__TASK INSTRUCTIONS__: Using the data that follows, return exactly the lines from the one that contains "let u := s.untake d" through the one that contains "((s.runs fnLookup = false", ends included.

========

/-- R209 to R211, R252, R253, R369, R430: an owner answers a row or passage request with its status and what it holds, or NOT_READY while
its function does not run or the pool that serves it is gated; a reply goes to the exchange that awaits it, whose look-up, install or
passage stage goes on or ends. -/
def Obligations.OwnersServeRowsAndPassages : Prop :=
  ∀ (m : Msg) (s : State) (d : Delivered) (q : Session),
    let p := d.frags.flatten
    let h := CollHead.decode p
    let body := p.drop 64
    let u := s.untake d
    let answer := fun (op : Nat) (bs : Bytes) (v : State) => (Host.Outcome.next (s.after (v.sendColl q.id
      { op, origin := h.origin, number := h.number, req := h.req } bs)) : Host.Outcome State Machine.Fault Machine.Refusal)
    (s.Joins 1 m d q →
      ((s.runs fnLookup = false ∨ (∀ pool, s.hotPool = some pool → bitAt s.power.gate pool = true)) → exec (.rowRequest m) s = answer 2
        (replyHeader 0x53574F52 (h.number % 65536) (fld (uAt body 0 32) 56 48) 2 0 0) u)
      ∧ ∀ pool status stride rows, s.hotPool = some pool → bitAt s.power.gate pool = false → s.runs fnLookup = true →
        u.serveRows body = (status, stride, rows) →
        (status ≠ 0 → exec (.rowRequest m) s = answer 2
          (replyHeader 0x53574F52 (h.number % 65536) (fld (uAt body 0 32) 56 48) status 0 stride ++ rows) u)
        ∧ (status = 0 → exec (.rowRequest m) s = answer 2
          (replyHeader 0x53574F52 (h.number % 65536) (fld (uAt body 0 32) 56 48) 0 (fld (uAt body 0 32) 159 128) stride ++ rows)
          (u.chargeShare pool (fld (uAt body 0 32) 165 160))))
    ∧ (s.Joins 3 m d q → exec (.passageRequest m) s = answer 4 (
      let r := if s.runs fnServe then u.servePassages body else (2, 0, [])
      replyHeader 0x53505350 (h.number % 65536) 0 r.1 r.2.1 0 ++ r.2.2) u)
    ∧ (s.Joins 2 m d q → u.exchangeOf q [0, 2] h.number = none → exec (.rowReply m) s = .next (s.after u))
    ∧ (s.Joins 2 m d q → ∀ e, u.exchangeOf q [0, 2] h.number = some e →
      let r := uAt body 0 32
      let stride := fld r 175 160
      let v := u.dropExchange e
      let ok := replyWhole r = true ∧ fld r 31 0 = 0x53574F52 ∧ fld r 56 48 = e.object ∧ fld r 47 32 = e.xid % 65536
      (¬ok → exec (.rowReply m) s = .next (s.after (v.exchangeFails e stContained)))
      ∧ (ok → fld r 71 64 ≠ 0 → exec (.rowReply m) s = .next (s.after (v.exchangeFails e (State.replyEnds (fld r 71 64)))))
      ∧ (ok → fld r 71 64 = 0 → fld r 159 128 = e.ids.length → (body.drop 32).length = e.ids.length * stride →
        (s.tableCfg? e.object).map (·.stride) = some stride →
        (e.kind = 2 → exec (.rowReply m) s = .next (s.after (v.hotRows e stride (body.drop 32))))
        ∧ (e.kind ≠ 2 → (s.live? e.req e.reqOrder).isSome = true →
          exec (.rowReply m) s = .next (s.after (v.lookupRows e stride (body.drop 32))))))
    ∧ (s.Joins 4 m d q → u.exchangeOf q [1] h.number = none → exec (.passageReply m) s = .next (s.after u))
    ∧ (s.Joins 4 m d q → ∀ e, u.exchangeOf q [1] h.number = some e → (s.live? e.req e.reqOrder).isSome = true →
      let r := uAt body 0 32
      let v := u.dropExchange e
      let ok := replyWhole r = true ∧ fld r 31 0 = 0x53505350 ∧ fld r 56 48 = 0 ∧ fld r 47 32 = e.xid % 65536
      (¬ok → exec (.passageReply m) s = .next (s.after (v.exchangeFails e stContained)))
      ∧ (ok → fld r 71 64 ≠ 0 → exec (.passageReply m) s = .next (s.after (v.exchangeFails e (State.replyEnds (fld r 71 64)))))
      ∧ (ok → fld r 71 64 = 0 → ∀ ps, State.replyPassages e.ids (body.drop 32) = some ps →
        (∀ p ∈ ps, p.2.length ≤ 4 * ((s.storeCfg? e.object).map (·.maxTokens)).getD 0) →
        exec (.passageReply m) s = .next (s.after (v.passagesLand e ps)))
      ∧ (ok → fld r 71 64 = 0 → State.replyPassages e.ids (body.drop 32) = none →
        exec (.passageReply m) s = .next (s.after (v.exchangeFails e stContained))))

========

__RESULT OF THE TASK__:
    let u := s.untake d
    let answer := fun (op : Nat) (bs : Bytes) (v : State) => (Host.Outcome.next (s.after (v.sendColl q.id
      { op, origin := h.origin, number := h.number, req := h.req } bs)) : Host.Outcome State Machine.Fault Machine.Refusal)
    (s.Joins 1 m d q →
      ((s.runs fnLookup = false ∨ (∀ pool, s.hotPool = some pool → bitAt s.power.gate pool = true)) → exec (.rowRequest m) s = answer 2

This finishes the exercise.